» YOUR OBJECTIVE: Every line below from the one containing "wait on. -/" through the one containing "else if s.msixReq.contains vec then s" must be transcribed exactly. Omit all lines outside that stretch.

» SOURCE RECORDS:
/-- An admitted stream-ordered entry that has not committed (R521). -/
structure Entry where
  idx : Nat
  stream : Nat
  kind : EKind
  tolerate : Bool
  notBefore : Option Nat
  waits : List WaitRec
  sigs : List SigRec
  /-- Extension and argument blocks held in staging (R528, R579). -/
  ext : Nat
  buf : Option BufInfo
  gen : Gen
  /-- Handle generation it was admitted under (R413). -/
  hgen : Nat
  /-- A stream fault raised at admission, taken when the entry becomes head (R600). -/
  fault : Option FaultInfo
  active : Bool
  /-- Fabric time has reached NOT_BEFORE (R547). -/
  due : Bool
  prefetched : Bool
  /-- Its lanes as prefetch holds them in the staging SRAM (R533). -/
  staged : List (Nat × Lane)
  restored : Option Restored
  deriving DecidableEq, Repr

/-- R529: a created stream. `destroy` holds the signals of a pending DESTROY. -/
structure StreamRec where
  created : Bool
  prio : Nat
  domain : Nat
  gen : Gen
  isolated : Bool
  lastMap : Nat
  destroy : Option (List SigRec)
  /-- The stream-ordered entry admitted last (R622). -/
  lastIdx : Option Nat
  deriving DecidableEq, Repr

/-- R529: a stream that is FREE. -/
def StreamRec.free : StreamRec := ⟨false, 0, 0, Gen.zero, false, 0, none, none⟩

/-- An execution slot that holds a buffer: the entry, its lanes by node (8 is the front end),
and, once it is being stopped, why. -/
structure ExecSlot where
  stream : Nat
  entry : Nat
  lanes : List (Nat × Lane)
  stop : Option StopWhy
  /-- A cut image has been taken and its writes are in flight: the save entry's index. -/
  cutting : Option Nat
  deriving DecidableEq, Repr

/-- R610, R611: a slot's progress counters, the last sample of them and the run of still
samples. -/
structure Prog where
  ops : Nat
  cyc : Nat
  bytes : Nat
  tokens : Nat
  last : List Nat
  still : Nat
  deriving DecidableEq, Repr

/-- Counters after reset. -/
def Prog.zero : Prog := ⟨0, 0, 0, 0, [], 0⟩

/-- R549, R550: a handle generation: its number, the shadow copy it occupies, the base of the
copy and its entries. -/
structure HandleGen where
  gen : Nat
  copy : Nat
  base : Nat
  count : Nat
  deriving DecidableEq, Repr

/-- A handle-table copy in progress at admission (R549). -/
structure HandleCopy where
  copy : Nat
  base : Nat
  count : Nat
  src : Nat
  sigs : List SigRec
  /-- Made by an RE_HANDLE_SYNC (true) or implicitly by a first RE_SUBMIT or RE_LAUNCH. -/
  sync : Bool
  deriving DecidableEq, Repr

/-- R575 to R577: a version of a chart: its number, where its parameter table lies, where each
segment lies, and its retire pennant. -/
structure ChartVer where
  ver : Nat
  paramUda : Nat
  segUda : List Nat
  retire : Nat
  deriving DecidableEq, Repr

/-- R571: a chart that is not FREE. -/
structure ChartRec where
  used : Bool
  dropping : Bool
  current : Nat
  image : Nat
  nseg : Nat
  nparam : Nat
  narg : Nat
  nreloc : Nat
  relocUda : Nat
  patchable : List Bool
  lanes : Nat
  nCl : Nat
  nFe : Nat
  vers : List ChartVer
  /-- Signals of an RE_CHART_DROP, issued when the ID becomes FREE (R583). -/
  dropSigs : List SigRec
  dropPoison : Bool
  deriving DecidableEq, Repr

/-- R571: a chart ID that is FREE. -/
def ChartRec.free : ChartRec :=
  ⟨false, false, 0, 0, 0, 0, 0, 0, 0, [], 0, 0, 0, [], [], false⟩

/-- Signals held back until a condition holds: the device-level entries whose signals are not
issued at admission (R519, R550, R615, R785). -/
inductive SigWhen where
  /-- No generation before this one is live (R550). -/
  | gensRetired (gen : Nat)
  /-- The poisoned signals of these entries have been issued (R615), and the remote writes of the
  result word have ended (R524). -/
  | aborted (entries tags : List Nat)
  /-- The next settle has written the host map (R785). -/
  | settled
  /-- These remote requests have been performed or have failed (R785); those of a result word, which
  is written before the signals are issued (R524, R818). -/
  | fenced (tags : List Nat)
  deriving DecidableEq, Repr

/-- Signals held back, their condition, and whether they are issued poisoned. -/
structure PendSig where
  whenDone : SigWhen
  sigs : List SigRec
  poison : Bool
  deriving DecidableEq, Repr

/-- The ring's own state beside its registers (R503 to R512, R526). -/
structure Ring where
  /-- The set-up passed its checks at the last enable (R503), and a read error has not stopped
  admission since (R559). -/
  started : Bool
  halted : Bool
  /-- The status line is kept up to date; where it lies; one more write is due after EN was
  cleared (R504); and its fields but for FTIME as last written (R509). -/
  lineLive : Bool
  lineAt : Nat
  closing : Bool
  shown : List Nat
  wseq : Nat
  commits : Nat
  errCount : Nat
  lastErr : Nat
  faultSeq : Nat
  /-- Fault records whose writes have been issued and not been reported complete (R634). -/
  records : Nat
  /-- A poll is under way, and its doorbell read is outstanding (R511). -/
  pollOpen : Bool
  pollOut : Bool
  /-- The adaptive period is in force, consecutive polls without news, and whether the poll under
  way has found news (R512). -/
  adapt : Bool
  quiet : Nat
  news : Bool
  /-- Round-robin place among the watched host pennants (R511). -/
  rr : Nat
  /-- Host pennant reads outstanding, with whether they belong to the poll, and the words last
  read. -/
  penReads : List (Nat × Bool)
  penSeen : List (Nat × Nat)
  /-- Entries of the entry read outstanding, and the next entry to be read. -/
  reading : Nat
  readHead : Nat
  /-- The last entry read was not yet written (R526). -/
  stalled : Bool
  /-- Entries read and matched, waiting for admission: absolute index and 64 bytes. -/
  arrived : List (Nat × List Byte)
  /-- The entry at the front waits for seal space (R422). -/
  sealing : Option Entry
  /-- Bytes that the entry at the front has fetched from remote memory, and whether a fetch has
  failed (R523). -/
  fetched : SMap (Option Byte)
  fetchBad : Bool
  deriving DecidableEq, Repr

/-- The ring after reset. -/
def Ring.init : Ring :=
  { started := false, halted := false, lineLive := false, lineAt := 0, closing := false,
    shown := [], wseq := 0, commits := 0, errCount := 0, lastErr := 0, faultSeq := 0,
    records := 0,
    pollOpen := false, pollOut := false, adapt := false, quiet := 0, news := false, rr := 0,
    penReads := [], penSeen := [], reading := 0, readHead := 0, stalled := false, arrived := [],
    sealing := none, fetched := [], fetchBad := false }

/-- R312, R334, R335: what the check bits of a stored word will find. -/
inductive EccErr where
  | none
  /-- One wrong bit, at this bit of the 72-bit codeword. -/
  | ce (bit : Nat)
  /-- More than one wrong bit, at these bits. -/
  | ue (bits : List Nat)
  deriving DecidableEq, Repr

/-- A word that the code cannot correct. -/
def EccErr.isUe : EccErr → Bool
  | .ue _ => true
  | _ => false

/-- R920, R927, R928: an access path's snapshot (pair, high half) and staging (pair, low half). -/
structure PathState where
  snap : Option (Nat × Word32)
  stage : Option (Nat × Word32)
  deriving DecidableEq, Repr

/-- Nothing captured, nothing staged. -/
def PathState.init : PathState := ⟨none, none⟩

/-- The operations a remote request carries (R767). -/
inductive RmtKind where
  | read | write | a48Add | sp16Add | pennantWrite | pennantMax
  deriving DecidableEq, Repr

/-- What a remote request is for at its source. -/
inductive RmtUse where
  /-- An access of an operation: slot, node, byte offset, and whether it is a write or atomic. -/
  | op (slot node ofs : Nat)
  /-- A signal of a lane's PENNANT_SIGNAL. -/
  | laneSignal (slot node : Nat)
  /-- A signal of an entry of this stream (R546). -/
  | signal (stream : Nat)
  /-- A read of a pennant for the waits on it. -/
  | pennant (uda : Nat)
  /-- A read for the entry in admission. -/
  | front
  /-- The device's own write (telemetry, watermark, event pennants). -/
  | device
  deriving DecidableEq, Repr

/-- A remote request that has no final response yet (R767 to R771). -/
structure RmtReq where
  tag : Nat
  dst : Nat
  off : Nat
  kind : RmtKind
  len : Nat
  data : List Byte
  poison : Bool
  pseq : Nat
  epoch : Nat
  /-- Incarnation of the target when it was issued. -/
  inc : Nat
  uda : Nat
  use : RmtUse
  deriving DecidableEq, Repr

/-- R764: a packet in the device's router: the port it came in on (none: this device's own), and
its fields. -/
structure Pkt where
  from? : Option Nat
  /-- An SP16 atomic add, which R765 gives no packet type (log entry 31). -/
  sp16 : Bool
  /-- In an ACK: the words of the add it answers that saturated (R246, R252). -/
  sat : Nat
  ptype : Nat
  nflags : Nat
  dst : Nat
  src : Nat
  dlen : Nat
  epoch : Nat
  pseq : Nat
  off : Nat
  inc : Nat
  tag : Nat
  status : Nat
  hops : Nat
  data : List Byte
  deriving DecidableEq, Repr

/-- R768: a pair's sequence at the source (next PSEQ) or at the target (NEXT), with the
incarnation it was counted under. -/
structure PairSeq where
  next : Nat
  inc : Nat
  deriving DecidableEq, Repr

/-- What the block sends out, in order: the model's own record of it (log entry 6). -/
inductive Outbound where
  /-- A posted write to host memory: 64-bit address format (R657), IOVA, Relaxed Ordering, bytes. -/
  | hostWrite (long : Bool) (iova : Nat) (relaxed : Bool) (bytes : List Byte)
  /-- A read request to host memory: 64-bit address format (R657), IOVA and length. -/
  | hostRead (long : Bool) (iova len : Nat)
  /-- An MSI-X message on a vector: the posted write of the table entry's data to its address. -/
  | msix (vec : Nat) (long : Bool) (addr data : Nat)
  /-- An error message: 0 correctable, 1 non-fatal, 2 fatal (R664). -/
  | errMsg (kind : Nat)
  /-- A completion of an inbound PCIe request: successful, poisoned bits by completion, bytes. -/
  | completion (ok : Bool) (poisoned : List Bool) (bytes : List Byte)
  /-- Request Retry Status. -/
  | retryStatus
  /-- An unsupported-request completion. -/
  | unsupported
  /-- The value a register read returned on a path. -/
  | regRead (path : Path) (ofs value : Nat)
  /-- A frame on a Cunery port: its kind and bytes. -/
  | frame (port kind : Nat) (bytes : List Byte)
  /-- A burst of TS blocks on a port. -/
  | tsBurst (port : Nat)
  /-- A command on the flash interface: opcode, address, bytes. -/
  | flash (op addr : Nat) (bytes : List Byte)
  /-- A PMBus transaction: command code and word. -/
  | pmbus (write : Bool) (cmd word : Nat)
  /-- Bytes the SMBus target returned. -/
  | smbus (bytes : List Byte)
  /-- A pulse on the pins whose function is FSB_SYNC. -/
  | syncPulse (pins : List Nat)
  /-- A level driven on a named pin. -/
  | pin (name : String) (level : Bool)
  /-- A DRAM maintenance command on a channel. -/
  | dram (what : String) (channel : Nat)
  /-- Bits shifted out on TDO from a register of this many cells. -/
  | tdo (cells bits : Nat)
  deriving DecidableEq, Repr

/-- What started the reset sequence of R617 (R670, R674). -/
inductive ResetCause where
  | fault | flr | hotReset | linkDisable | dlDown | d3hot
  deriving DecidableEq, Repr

==

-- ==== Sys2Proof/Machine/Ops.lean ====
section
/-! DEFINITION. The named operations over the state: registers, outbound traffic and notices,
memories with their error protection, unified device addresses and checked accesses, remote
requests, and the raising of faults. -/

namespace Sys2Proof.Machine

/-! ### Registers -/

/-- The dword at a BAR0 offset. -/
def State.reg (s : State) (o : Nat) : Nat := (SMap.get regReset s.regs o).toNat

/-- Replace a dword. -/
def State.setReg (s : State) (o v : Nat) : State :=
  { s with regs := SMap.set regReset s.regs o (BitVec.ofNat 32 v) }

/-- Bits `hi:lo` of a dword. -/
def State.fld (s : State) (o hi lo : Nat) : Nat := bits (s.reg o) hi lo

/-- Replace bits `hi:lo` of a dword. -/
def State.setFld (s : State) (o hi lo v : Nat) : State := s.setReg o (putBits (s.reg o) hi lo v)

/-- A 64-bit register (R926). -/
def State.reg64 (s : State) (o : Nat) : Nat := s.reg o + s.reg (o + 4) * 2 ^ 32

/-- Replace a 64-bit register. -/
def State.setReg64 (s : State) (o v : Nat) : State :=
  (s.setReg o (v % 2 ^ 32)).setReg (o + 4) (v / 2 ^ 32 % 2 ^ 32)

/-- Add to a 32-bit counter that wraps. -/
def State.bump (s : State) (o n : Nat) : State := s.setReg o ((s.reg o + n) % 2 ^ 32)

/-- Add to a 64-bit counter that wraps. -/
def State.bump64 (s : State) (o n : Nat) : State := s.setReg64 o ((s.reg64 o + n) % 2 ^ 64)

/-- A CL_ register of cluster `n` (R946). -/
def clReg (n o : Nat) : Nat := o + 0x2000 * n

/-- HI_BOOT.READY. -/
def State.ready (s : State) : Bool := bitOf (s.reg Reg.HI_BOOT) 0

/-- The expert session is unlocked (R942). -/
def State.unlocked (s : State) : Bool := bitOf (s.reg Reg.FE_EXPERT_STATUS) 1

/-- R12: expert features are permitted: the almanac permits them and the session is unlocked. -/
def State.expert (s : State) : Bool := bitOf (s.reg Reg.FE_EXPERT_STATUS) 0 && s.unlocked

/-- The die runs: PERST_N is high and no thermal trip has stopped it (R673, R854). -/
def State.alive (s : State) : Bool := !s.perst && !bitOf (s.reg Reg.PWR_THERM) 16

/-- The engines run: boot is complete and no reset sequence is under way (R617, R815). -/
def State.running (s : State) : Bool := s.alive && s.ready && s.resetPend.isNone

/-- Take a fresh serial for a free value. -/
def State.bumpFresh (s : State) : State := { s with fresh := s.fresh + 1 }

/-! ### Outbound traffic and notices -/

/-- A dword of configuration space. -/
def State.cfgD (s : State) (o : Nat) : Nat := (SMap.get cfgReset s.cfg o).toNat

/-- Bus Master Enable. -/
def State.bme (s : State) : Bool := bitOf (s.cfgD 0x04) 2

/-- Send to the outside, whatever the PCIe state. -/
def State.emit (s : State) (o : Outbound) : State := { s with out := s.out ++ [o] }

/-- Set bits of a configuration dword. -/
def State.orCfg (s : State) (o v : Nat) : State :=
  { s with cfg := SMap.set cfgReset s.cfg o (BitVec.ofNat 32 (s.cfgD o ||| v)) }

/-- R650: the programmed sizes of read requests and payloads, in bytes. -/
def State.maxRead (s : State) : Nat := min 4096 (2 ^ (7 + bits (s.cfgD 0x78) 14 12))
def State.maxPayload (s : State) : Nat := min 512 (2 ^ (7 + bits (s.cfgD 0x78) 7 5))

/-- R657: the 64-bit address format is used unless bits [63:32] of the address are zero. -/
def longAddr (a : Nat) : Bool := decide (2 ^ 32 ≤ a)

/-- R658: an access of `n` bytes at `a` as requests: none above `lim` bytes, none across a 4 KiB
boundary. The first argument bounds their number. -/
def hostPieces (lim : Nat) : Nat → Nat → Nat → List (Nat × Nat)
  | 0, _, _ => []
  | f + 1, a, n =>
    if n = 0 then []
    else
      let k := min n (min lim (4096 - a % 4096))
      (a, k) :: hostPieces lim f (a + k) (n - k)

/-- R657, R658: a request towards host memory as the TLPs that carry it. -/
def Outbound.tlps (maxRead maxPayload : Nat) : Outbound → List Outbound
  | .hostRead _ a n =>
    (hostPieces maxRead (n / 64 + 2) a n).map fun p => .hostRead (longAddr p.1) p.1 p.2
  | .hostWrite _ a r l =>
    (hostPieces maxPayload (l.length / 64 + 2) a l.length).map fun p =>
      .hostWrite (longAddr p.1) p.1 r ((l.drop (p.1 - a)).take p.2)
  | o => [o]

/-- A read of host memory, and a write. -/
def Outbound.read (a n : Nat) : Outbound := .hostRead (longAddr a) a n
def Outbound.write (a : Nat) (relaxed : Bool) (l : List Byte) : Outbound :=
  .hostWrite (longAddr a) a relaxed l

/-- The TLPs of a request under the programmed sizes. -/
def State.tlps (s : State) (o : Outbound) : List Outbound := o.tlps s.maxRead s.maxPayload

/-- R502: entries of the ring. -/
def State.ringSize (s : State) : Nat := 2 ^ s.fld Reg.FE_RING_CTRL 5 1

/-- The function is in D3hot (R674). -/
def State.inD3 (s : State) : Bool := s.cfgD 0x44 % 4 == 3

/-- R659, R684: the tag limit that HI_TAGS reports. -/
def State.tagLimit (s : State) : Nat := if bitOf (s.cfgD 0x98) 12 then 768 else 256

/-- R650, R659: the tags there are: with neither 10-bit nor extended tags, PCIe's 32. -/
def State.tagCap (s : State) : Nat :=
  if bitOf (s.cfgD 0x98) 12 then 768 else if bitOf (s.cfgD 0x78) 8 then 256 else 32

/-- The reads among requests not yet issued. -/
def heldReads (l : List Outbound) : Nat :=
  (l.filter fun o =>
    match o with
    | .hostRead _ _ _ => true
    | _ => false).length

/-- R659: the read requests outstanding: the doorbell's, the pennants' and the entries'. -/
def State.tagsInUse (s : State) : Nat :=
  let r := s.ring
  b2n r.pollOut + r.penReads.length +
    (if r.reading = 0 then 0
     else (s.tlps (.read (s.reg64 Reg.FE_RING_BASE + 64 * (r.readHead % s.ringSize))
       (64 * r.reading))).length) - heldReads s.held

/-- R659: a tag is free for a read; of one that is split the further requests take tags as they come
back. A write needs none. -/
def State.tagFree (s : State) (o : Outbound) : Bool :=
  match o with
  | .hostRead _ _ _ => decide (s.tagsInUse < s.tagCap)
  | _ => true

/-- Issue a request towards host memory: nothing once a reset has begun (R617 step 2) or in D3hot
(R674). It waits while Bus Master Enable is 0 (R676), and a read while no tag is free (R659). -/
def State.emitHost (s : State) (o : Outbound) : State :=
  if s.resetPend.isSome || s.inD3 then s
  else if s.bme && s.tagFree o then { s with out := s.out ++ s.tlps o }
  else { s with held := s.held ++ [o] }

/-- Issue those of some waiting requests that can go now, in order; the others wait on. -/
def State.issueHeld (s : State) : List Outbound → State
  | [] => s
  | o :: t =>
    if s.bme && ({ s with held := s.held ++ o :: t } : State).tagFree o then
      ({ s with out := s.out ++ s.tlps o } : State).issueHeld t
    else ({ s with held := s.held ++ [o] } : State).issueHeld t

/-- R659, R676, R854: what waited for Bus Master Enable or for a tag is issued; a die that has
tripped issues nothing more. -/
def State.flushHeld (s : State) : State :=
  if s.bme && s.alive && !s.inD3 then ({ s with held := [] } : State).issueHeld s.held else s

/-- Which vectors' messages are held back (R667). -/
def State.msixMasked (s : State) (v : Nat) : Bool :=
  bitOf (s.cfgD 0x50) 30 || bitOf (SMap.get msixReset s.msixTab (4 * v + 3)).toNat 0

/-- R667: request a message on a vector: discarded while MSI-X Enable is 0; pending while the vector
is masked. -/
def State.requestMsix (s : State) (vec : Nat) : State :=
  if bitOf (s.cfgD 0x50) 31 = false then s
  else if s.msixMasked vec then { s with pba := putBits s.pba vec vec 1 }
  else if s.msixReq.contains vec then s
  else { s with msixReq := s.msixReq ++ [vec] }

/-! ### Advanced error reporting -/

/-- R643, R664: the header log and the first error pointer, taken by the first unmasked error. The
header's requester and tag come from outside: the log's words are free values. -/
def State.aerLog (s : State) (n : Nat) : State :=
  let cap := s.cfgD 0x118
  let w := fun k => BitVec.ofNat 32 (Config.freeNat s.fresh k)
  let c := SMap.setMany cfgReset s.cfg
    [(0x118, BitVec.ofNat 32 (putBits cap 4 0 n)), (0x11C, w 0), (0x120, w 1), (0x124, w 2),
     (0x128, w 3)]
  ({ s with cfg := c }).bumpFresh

---

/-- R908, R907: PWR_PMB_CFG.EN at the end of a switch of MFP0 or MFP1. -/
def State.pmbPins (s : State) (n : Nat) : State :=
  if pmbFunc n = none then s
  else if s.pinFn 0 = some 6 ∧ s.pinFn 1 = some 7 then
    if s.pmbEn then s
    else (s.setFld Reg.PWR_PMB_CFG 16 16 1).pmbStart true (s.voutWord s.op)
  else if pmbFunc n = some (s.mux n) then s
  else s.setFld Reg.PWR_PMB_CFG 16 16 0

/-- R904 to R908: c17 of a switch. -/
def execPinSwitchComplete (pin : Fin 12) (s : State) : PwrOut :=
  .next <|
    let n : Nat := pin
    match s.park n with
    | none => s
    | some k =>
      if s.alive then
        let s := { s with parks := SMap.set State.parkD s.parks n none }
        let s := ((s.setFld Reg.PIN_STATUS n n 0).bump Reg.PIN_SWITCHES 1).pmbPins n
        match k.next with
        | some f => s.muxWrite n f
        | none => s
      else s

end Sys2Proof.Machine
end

» TASK ANSWER:
/-- Issue those of some waiting requests that can go now, in order; the others wait on. -/
def State.issueHeld (s : State) : List Outbound → State
  | [] => s
  | o :: t =>
    if s.bme && ({ s with held := s.held ++ o :: t } : State).tagFree o then
      ({ s with out := s.out ++ s.tlps o } : State).issueHeld t
    else ({ s with held := s.held ++ [o] } : State).issueHeld t

/-- R659, R676, R854: what waited for Bus Master Enable or for a tag is issued; a die that has
tripped issues nothing more. -/
def State.flushHeld (s : State) : State :=
  if s.bme && s.alive && !s.inD3 then ({ s with held := [] } : State).issueHeld s.held else s

/-- Which vectors' messages are held back (R667). -/
def State.msixMasked (s : State) (v : Nat) : Bool :=
  bitOf (s.cfgD 0x50) 30 || bitOf (SMap.get msixReset s.msixTab (4 * v + 3)).toNat 0

/-- R667: request a message on a vector: discarded while MSI-X Enable is 0; pending while the vector
is masked. -/
def State.requestMsix (s : State) (vec : Nat) : State :=
  if bitOf (s.cfgD 0x50) 31 = false then s
  else if s.msixMasked vec then { s with pba := putBits s.pba vec vec 1 }
  else if s.msixReq.contains vec then s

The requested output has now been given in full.